Data Start Marker

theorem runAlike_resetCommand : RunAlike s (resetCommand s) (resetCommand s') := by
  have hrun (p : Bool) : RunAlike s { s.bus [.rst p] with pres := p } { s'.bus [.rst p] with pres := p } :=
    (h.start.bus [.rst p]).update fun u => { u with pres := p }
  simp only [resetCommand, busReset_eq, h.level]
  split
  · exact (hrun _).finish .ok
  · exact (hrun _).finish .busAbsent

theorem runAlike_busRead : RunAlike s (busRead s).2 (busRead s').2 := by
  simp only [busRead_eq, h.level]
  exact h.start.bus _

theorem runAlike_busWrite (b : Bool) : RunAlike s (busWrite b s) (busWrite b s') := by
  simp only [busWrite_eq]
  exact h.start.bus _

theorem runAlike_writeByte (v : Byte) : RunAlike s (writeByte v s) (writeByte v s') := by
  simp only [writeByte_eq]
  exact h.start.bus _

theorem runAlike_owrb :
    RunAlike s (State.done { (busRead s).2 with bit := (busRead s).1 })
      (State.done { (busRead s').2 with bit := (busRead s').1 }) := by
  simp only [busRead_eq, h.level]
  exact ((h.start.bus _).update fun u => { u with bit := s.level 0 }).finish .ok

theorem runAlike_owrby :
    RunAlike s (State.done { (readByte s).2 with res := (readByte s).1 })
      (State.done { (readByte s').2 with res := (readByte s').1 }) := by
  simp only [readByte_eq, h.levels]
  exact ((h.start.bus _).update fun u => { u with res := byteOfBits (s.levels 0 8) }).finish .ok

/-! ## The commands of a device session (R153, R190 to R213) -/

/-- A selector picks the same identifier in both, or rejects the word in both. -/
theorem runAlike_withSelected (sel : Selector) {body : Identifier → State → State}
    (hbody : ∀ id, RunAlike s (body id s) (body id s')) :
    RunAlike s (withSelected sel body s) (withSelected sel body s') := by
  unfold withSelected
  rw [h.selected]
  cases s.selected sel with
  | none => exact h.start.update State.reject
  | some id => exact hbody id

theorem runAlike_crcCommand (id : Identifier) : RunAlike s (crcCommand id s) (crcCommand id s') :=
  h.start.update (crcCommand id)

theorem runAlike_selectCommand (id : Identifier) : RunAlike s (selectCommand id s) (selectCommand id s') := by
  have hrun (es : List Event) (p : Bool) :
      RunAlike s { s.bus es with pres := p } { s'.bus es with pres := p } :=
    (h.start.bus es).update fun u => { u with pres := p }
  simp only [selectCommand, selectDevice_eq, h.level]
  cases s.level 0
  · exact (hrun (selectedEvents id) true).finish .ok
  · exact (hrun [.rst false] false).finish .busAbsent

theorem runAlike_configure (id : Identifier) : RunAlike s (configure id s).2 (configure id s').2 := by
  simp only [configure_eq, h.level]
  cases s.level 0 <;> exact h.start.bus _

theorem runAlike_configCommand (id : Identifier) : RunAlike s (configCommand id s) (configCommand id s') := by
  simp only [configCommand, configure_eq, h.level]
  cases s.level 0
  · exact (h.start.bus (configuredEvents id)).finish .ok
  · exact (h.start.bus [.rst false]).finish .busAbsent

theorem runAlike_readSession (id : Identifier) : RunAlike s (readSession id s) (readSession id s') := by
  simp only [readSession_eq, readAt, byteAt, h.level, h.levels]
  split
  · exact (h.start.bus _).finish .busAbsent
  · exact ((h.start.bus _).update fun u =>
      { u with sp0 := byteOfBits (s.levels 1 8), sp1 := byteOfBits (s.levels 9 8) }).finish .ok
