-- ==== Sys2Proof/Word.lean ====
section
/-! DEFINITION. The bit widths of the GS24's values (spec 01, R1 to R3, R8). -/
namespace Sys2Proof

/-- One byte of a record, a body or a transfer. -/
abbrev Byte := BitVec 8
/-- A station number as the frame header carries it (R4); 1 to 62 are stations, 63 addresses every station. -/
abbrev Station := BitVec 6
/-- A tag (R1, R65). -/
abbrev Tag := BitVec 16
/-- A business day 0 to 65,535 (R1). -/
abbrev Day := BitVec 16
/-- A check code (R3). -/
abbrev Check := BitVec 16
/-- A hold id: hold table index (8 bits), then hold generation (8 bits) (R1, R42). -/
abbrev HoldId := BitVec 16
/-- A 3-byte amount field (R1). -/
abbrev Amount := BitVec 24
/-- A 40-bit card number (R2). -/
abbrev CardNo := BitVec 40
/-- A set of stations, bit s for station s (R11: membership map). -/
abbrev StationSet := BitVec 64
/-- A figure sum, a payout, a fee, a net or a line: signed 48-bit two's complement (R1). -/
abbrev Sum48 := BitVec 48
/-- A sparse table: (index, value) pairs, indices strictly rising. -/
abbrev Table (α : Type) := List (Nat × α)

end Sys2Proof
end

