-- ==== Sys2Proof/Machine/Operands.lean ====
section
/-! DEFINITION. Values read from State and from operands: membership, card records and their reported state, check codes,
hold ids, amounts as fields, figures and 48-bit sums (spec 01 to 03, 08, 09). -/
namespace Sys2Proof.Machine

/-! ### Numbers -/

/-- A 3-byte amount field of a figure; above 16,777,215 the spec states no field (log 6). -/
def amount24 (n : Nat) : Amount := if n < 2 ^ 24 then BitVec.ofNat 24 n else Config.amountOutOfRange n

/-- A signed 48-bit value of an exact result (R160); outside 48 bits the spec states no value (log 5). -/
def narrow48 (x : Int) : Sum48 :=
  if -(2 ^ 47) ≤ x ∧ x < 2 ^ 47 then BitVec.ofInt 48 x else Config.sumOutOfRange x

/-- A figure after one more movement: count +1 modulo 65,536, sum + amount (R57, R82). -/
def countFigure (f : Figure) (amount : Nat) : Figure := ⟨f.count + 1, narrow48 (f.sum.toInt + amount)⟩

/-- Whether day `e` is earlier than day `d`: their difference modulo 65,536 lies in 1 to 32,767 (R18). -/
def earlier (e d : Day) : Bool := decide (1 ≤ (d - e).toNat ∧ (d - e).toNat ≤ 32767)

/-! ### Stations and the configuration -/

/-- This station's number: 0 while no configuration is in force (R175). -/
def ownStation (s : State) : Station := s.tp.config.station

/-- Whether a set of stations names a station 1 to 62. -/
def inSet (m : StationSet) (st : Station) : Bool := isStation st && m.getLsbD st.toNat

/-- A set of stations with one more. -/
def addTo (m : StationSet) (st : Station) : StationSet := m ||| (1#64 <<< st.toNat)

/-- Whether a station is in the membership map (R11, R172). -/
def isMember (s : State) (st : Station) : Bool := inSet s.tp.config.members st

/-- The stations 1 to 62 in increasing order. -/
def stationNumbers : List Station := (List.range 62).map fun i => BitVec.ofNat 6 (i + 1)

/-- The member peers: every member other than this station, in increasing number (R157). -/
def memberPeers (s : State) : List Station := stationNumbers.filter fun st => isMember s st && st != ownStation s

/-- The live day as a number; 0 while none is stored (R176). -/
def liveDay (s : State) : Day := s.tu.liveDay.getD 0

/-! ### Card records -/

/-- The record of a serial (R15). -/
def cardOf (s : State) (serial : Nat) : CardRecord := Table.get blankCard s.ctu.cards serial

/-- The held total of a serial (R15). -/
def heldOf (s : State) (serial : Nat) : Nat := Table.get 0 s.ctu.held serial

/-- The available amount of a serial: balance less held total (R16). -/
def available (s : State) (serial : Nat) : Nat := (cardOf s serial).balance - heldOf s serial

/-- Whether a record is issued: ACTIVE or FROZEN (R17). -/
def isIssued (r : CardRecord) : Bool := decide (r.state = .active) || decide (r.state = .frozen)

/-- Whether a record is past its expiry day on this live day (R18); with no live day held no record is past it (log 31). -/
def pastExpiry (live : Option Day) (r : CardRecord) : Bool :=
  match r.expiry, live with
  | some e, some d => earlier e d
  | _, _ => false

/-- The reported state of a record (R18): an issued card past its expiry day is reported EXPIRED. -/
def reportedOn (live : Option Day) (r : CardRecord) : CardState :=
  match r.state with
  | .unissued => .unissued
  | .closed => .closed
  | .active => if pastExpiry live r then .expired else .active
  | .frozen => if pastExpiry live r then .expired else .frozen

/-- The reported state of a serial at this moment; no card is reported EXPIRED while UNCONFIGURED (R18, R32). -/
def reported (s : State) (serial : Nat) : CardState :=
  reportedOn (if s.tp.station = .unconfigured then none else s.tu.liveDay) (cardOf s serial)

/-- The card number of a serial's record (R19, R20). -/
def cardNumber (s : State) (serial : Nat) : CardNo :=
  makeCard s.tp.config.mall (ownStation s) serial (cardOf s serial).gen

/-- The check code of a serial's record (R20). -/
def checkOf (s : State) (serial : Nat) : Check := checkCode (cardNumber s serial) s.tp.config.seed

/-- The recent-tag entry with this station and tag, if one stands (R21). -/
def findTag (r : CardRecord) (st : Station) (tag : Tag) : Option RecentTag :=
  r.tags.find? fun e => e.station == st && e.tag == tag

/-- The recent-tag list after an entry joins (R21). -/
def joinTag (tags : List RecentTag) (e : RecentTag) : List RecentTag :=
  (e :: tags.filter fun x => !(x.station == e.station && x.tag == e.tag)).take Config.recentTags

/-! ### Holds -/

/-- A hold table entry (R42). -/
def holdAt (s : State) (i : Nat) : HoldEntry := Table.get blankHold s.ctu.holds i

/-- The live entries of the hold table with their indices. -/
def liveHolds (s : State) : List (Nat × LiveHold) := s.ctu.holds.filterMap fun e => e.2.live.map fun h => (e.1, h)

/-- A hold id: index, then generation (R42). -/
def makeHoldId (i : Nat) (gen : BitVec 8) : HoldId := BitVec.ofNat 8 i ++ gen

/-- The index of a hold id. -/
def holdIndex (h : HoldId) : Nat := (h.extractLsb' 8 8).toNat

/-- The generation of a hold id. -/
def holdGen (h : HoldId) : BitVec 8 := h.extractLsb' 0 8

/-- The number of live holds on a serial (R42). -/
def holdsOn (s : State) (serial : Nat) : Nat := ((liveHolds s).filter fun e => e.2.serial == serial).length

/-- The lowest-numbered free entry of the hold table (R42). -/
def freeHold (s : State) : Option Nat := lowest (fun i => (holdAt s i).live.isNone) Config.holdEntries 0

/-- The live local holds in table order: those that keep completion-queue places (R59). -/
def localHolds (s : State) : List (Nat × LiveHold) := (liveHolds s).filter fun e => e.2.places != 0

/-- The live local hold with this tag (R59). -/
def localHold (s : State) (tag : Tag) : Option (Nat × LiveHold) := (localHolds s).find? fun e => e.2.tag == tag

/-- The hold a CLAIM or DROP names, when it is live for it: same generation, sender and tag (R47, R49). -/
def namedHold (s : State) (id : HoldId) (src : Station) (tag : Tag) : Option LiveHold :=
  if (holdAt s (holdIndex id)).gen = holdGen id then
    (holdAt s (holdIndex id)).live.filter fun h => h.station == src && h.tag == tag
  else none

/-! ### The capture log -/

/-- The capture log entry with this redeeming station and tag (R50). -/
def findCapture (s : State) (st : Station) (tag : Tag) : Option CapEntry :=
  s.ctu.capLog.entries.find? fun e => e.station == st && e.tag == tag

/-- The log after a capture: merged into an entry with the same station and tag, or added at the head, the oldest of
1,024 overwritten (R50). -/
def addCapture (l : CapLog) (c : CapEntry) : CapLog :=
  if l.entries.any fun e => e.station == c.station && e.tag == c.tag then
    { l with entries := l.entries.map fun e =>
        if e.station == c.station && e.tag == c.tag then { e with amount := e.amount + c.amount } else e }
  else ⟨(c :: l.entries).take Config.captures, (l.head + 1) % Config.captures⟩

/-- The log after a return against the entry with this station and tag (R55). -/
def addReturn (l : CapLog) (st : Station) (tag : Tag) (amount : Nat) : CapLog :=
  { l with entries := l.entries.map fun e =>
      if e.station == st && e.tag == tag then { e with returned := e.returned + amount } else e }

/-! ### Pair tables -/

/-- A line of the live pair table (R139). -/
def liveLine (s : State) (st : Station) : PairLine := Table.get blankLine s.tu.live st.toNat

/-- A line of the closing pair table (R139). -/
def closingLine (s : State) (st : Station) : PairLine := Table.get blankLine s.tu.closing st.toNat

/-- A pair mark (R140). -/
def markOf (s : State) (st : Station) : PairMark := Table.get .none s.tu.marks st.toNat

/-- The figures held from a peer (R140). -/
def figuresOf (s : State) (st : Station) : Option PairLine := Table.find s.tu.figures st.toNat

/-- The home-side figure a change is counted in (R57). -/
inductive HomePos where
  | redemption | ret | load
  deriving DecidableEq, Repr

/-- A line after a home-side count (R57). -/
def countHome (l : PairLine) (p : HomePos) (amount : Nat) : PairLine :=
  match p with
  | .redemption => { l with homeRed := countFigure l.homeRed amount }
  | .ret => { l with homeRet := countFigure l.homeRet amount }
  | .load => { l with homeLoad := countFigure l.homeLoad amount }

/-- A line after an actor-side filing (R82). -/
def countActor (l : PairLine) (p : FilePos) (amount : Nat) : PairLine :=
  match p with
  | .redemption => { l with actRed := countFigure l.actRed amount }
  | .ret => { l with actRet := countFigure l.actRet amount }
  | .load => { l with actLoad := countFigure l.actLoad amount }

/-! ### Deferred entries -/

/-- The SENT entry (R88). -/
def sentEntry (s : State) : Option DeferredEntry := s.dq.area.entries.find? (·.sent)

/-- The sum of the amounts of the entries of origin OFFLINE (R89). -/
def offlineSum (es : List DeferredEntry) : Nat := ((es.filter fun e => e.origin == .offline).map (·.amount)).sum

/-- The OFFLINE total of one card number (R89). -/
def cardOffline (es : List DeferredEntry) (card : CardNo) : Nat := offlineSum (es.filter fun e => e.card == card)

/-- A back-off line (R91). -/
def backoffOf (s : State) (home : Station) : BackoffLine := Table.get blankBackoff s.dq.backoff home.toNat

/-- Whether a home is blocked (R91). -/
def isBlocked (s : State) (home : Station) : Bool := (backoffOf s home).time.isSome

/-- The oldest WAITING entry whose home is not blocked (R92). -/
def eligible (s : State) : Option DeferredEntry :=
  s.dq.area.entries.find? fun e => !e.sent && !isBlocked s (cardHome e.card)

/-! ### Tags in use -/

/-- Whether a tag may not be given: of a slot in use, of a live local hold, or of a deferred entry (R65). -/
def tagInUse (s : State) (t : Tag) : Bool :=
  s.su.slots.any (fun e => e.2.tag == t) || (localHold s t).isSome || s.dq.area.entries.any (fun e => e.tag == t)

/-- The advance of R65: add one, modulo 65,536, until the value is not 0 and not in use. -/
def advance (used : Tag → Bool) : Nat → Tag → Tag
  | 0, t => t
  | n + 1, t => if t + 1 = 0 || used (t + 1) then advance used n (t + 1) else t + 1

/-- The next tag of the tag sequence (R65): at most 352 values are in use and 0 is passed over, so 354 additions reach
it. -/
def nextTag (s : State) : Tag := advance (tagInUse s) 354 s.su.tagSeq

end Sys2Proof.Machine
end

Data End Marker

- _What this task involves_: Using the material, find how many lines hold the word "CapEntry". Give the number by itself.

- _Answer for this exercise_: 2